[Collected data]
BEGIN
-- ==== Sys2Proof/Proofs/StopLine.lean ====
section
/-! SUPPORT. O36: the STOP line seen asserted and released. -/
namespace Sys2Proof.Machine

/-! ### The close of an event on a line that is STOPPED or PAUSED -/

theorem quiesced_kept (u : State) : (quiesced u).kept = u.kept := by
  unfold quiesced
  rw [pauseReports_kept, takeBay_kept, abandonBay_kept, rounds_kept]

theorem settled_inputs (s u : State) : (settled s u).inputs = u.inputs := by
  have h : (quiesced u).inputs = u.inputs := congrArg Kept.inputs (quiesced_kept u)
  obtain ⟨ids, q, fs, cs, la, pins, he⟩ := settled_only s u
  rw [he, ← h]
  rfl

theorem settled_straps (s u : State) : (settled s u).straps = u.straps := by
  have h : (quiesced u).straps = u.straps := congrArg Kept.straps (quiesced_kept u)
  obtain ⟨ids, q, fs, cs, la, pins, he⟩ := settled_only s u
  rw [he, ← h]
  rfl

theorem settled_ready (s u : State) : ready (settled s u) = ready u := by
  obtain ⟨ids, q, fs, cs, la, pins, he⟩ := settled_only s u
  have hpower : (quiesced u).power = u.power := congrArg Kept.power (quiesced_kept u)
  have hpin : (quiesced u).resetPin = u.resetPin := congrArg Kept.resetPin (quiesced_kept u)
  unfold ready
  rw [he, ← hpower, ← hpin]
  rfl

theorem settled_pins (s : State) {u : State} (hr : ready u = true) : (settled s u).pins = outputsOf (settled s u) :=
  (settled_follows s u).pins_eq ((settled_ready s u).trans hr)

theorem timers_bagger (x : State) : (timers x).bagger = { x.bagger with
    fill := Timer.during (x.bagger.bucket.isFilling && x.moving) x.params.chargeLimit x.bagger.fill
    settle := Timer.during (x.bagger.bucket.isSettling && x.moving) x.params.settleTimeout x.bagger.settle
    jog := Timer.during (decide (x.bagger.bucket = .jog true)) x.params.baggerJogTime x.bagger.jog
    discharge := Timer.freezing x.bagger.bucket.emptying (notStopped x) x.params.settleTimeout x.bagger.discharge } := rfl

section Halted
variable {u : State} (hrun : u.line ≠ .run) (hpausing : u.line ≠ .pausing)
include hrun hpausing

theorem quiesced_halted : quiesced u = abandonBay (rounds u) := by
  have hline : (abandonBay (rounds u)).line = u.line :=
    still_line ((works_still (abandonBay_works _)).trans (rounds_still hrun))
  unfold quiesced
  rw [takeBay_offRun (by rwa [hline])]
  exact if_neg (by rwa [hline])

theorem quiesced_still : (quiesced u).still = u.still := by
  rw [quiesced_halted hrun hpausing]
  exact (works_still (abandonBay_works _)).trans (rounds_still hrun)

theorem quiesced_bagger (hp : u.permitted) : (quiesced u).bagger = u.bagger := by
  rw [quiesced_halted hrun hpausing]
  exact (works_bagger (abandonBay_works _)).trans (rounds_bagger hrun hp)

theorem quiesced_stage (j : StageId) (hj : (stageOf j u).state ≠ .held) : stageOf j (quiesced u) = stageOf j u := by
  rw [quiesced_halted hrun hpausing]
  exact (works_stage (abandonBay_works _) j).trans (rounds_stage hrun j hj)

theorem quiesced_loops : ((quiesced u).surge.state ≠ .held → (quiesced u).train.grinder.speed = 0)
    ∧ ((quiesced u).press.state ≠ .held → (quiesced u).train.presser.speed = 0) := by
  have hloops := rounds_loops hrun
  have hworks := abandonBay_works (rounds u)
  rw [quiesced_halted hrun hpausing, abandonBay_train]
  have hsurge : (abandonBay (rounds u)).surge = (rounds u).surge := works_stage hworks .surge
  have hpress : (abandonBay (rounds u)).press = (rounds u).press := works_stage hworks .press
  rwa [hsurge, hpress]

theorem settled_still (s : State) : (settled s u).line = u.line ∧ (settled s u).scale.state = u.scale.state
    ∧ (settled s u).fin = u.fin ∧ (settled s u).train.motorsHeld = u.train.motorsHeld
    ∧ (settled s u).train.steam = u.train.steam ∧ (settled s u).bagger.mode = u.bagger.mode
    ∧ (settled s u).bagger.spout = u.bagger.spout ∧ (settled s u).bagger.zeroed = u.bagger.zeroed := by
  have h := quiesced_still hrun hpausing
  have hscale : (quiesced u).scale = u.scale := congrArg Still.scale h
  have hstate : (quiesced u).scale.state = u.scale.state := congrArg Scale.state hscale
  obtain ⟨ids, q, fs, cs, la, pins, he⟩ := settled_only s u
  rw [he]
  generalize quiesced u = x at h hstate ⊢
  exact ⟨congrArg Still.line h, hstate, congrArg Still.fin h, congrArg Still.motorsHeld h,
    congrArg Still.steam h, congrArg Still.mode h, congrArg Still.spout h, congrArg Still.zeroed h⟩

theorem settled_stage (s : State) (j : StageId) (hj : (stageOf j u).state ≠ .held) :
    stageOf j (settled s u) = stageOf j u := by
  obtain ⟨ids, q, fs, cs, la, pins, he⟩ := settled_only s u
  rw [he, ← quiesced_stage hrun hpausing j hj]
  generalize quiesced u = x
  cases j
  · exact (rfl : x.surge = x.surge)
  · exact (rfl : x.mixer = x.mixer)
  · exact (rfl : x.press = x.press)

theorem settled_loops (s : State) : ((settled s u).surge.state ≠ .held → (settled s u).train.grinder.speed = 0)
    ∧ ((settled s u).press.state ≠ .held → (settled s u).train.presser.speed = 0) := by
  have hloops := quiesced_loops hrun hpausing
  obtain ⟨ids, q, fs, cs, la, pins, he⟩ := settled_only s u
  rw [he]
  generalize quiesced u = x at hloops ⊢
  exact hloops

/-- A bagger whose charge may be drawn stands as it is, but for its timers. -/
theorem settled_bagger (s : State) (hp : u.permitted) : (settled s u).bagger.bucket = u.bagger.bucket
    ∧ (settled s u).bagger.charge = u.bagger.charge ∧ (settled s u).bagger.inFlight = u.bagger.inFlight
    ∧ (settled s u).bagger.discharge
        = Timer.freezing u.bagger.bucket.emptying (notStopped u) u.params.settleTimeout u.bagger.discharge := by
  have hbag := quiesced_bagger hrun hpausing hp
  have hline := still_line (quiesced_still hrun hpausing)
  have hparams : (quiesced u).params = u.params := congrArg Kept.params (quiesced_kept u)
  obtain ⟨ids, q, fs, cs, la, pins, he⟩ := settled_only s u
  unfold notStopped
  rw [he, ← hbag, ← hline, ← hparams]
  exact ⟨rfl, rfl, rfl, rfl⟩

omit hpausing in
/-- What the bagger is at work on was so before (R156). -/
theorem settled_atWork (s : State) (h : (settled s u).bagger.bucket.atWork) :
    (settled s u).bagger.bucket = u.bagger.bucket := (close_rests hrun).bucket h

omit hpausing in
theorem settled_spout (s : State) (h : spoutOpen u = false) : spoutOpen (settled s u) = false :=
  Bool.eq_false_iff.2 fun ho => Bool.false_ne_true (h.symm.trans ((close_rests hrun).spout ho))

/-- R144, R145: no charge is timed but in RUN and PAUSING. -/
theorem settled_chargeTimers (s : State) (hj : u.bagger.bucket ≠ .jog true) : (settled s u).bagger.fill = .stopped
    ∧ (settled s u).bagger.settle = .stopped ∧ (settled s u).bagger.jog = .stopped := by
  have hline : (quiesced u).line = u.line := still_line (quiesced_still hrun hpausing)
  have hmoving : (quiesced u).moving = false := by
    unfold State.moving
    rw [hline]
    simp [hrun, hpausing]
  have hjog : (settled s u).bagger.bucket ≠ .jog true := fun ht => by
    have hwork : (settled s u).bagger.bucket.atWork := by
      unfold Bucket.atWork
      rw [ht]
      decide
    exact hj ((settled_atWork hrun s hwork).symm.trans ht)
  obtain ⟨ids, q, fs, cs, la, pins, he⟩ := settled_only s u
  have hbag : (settled s u).bagger = (timers (quiesced u)).bagger := by rw [he]
  rw [hbag, timers_bagger] at hjog ⊢
  dsimp only at hjog ⊢
  rw [hmoving, Bool.and_false, Bool.and_false, decide_eq_false hjog]
  exact ⟨rfl, rfl, rfl⟩

end Halted

/-! ### What is driven while the line is STOPPED (R182) -/

/-- The outputs of a node whose line is STOPPED, where nothing feeds and no motor is let run. -/
theorem stoppedOutputs {t : State} (hline : t.line = .stopped) (hspout : spoutOpen t = false)
    (hmotors : t.train.motorsHeld = true) (hsteam : t.train.steam.running = false) (hfeed : feedRate t = .off)
    (hbag : bagFeed t = .off)
    (hloops : (t.surge.state ≠ .held → t.train.grinder.speed = 0) ∧ (t.press.state ≠ .held → t.train.presser.speed = 0)) :
    let pins := outputsOf t
    (∀ rate ∈ pins.bagFeeder :: pins.channels, rate = .off)
    ∧ (∀ gate ∈ [pins.scaleDischarge, pins.scaleDump, pins.mixerDischarge, pins.surgeDump, pins.mixerDump,
        pins.pressDump, pins.finishedDump, pins.bagGate, pins.rejectGate, pins.spout], gate = false)
    ∧ (∀ motor ∈ [pins.grinderMotor, pins.mixerMotor, pins.pressMotor, pins.cooler], motor = false)
    ∧ pins.grinderFeed = 0 ∧ pins.pressFeed = 0 ∧ pins.steamValve = 0
    ∧ (pins.release = true ↔ t.straps.bagger = true ∧ t.bagger.spout = .filled) := by
  have hopen : notStopped t = false := by simp [notStopped, hline]
  have hidle {p : Phase} {r : StageRec} {speed : Nat} (h : r.state ≠ .held → speed = 0) :
      (if r.busyWith p then speed else 0) = 0 := by
    split
    · rename_i hb
      exact h (by rw [((busyWith_iff p r).1 hb).1]; decide)
    · rfl
  refine ⟨fun rate hr => ?_, fun gate hg => ?_, fun motor hm => ?_, hidle hloops.1, hidle hloops.2, ?_, ?_⟩
  · rcases List.mem_cons.1 hr with rfl | hr
    · unfold outputsOf
      dsimp only
      rw [hbag, ite_self]
    · obtain ⟨c, -, rfl⟩ := List.mem_map.1 hr
      unfold channelOutput
      rw [hfeed, ite_self]
  · simp only [outputsOf, hopen, hspout, Bool.and_false, List.mem_cons, List.not_mem_nil, or_false, or_self] at hg
    exact hg
  · simp only [outputsOf, hmotors, Bool.not_true, Bool.false_and, List.mem_cons, List.not_mem_nil, or_false, or_self] at hm
    exact hm
  · exact if_neg (by rw [hsteam]; decide)
  · simp [outputsOf]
END
Look through the data above and return exactly the lines from the one that contains "(quiesced u).train.presser.speed = 0) := by" to the one that contains "theorem settled_still (s", inclusive, with nothing else.

    ∧ ((quiesced u).press.state ≠ .held → (quiesced u).train.presser.speed = 0) := by
  have hloops := rounds_loops hrun
  have hworks := abandonBay_works (rounds u)
  rw [quiesced_halted hrun hpausing, abandonBay_train]
  have hsurge : (abandonBay (rounds u)).surge = (rounds u).surge := works_stage hworks .surge
  have hpress : (abandonBay (rounds u)).press = (rounds u).press := works_stage hworks .press
  rwa [hsurge, hpress]

theorem settled_still (s : State) : (settled s u).line = u.line ∧ (settled s u).scale.state = u.scale.state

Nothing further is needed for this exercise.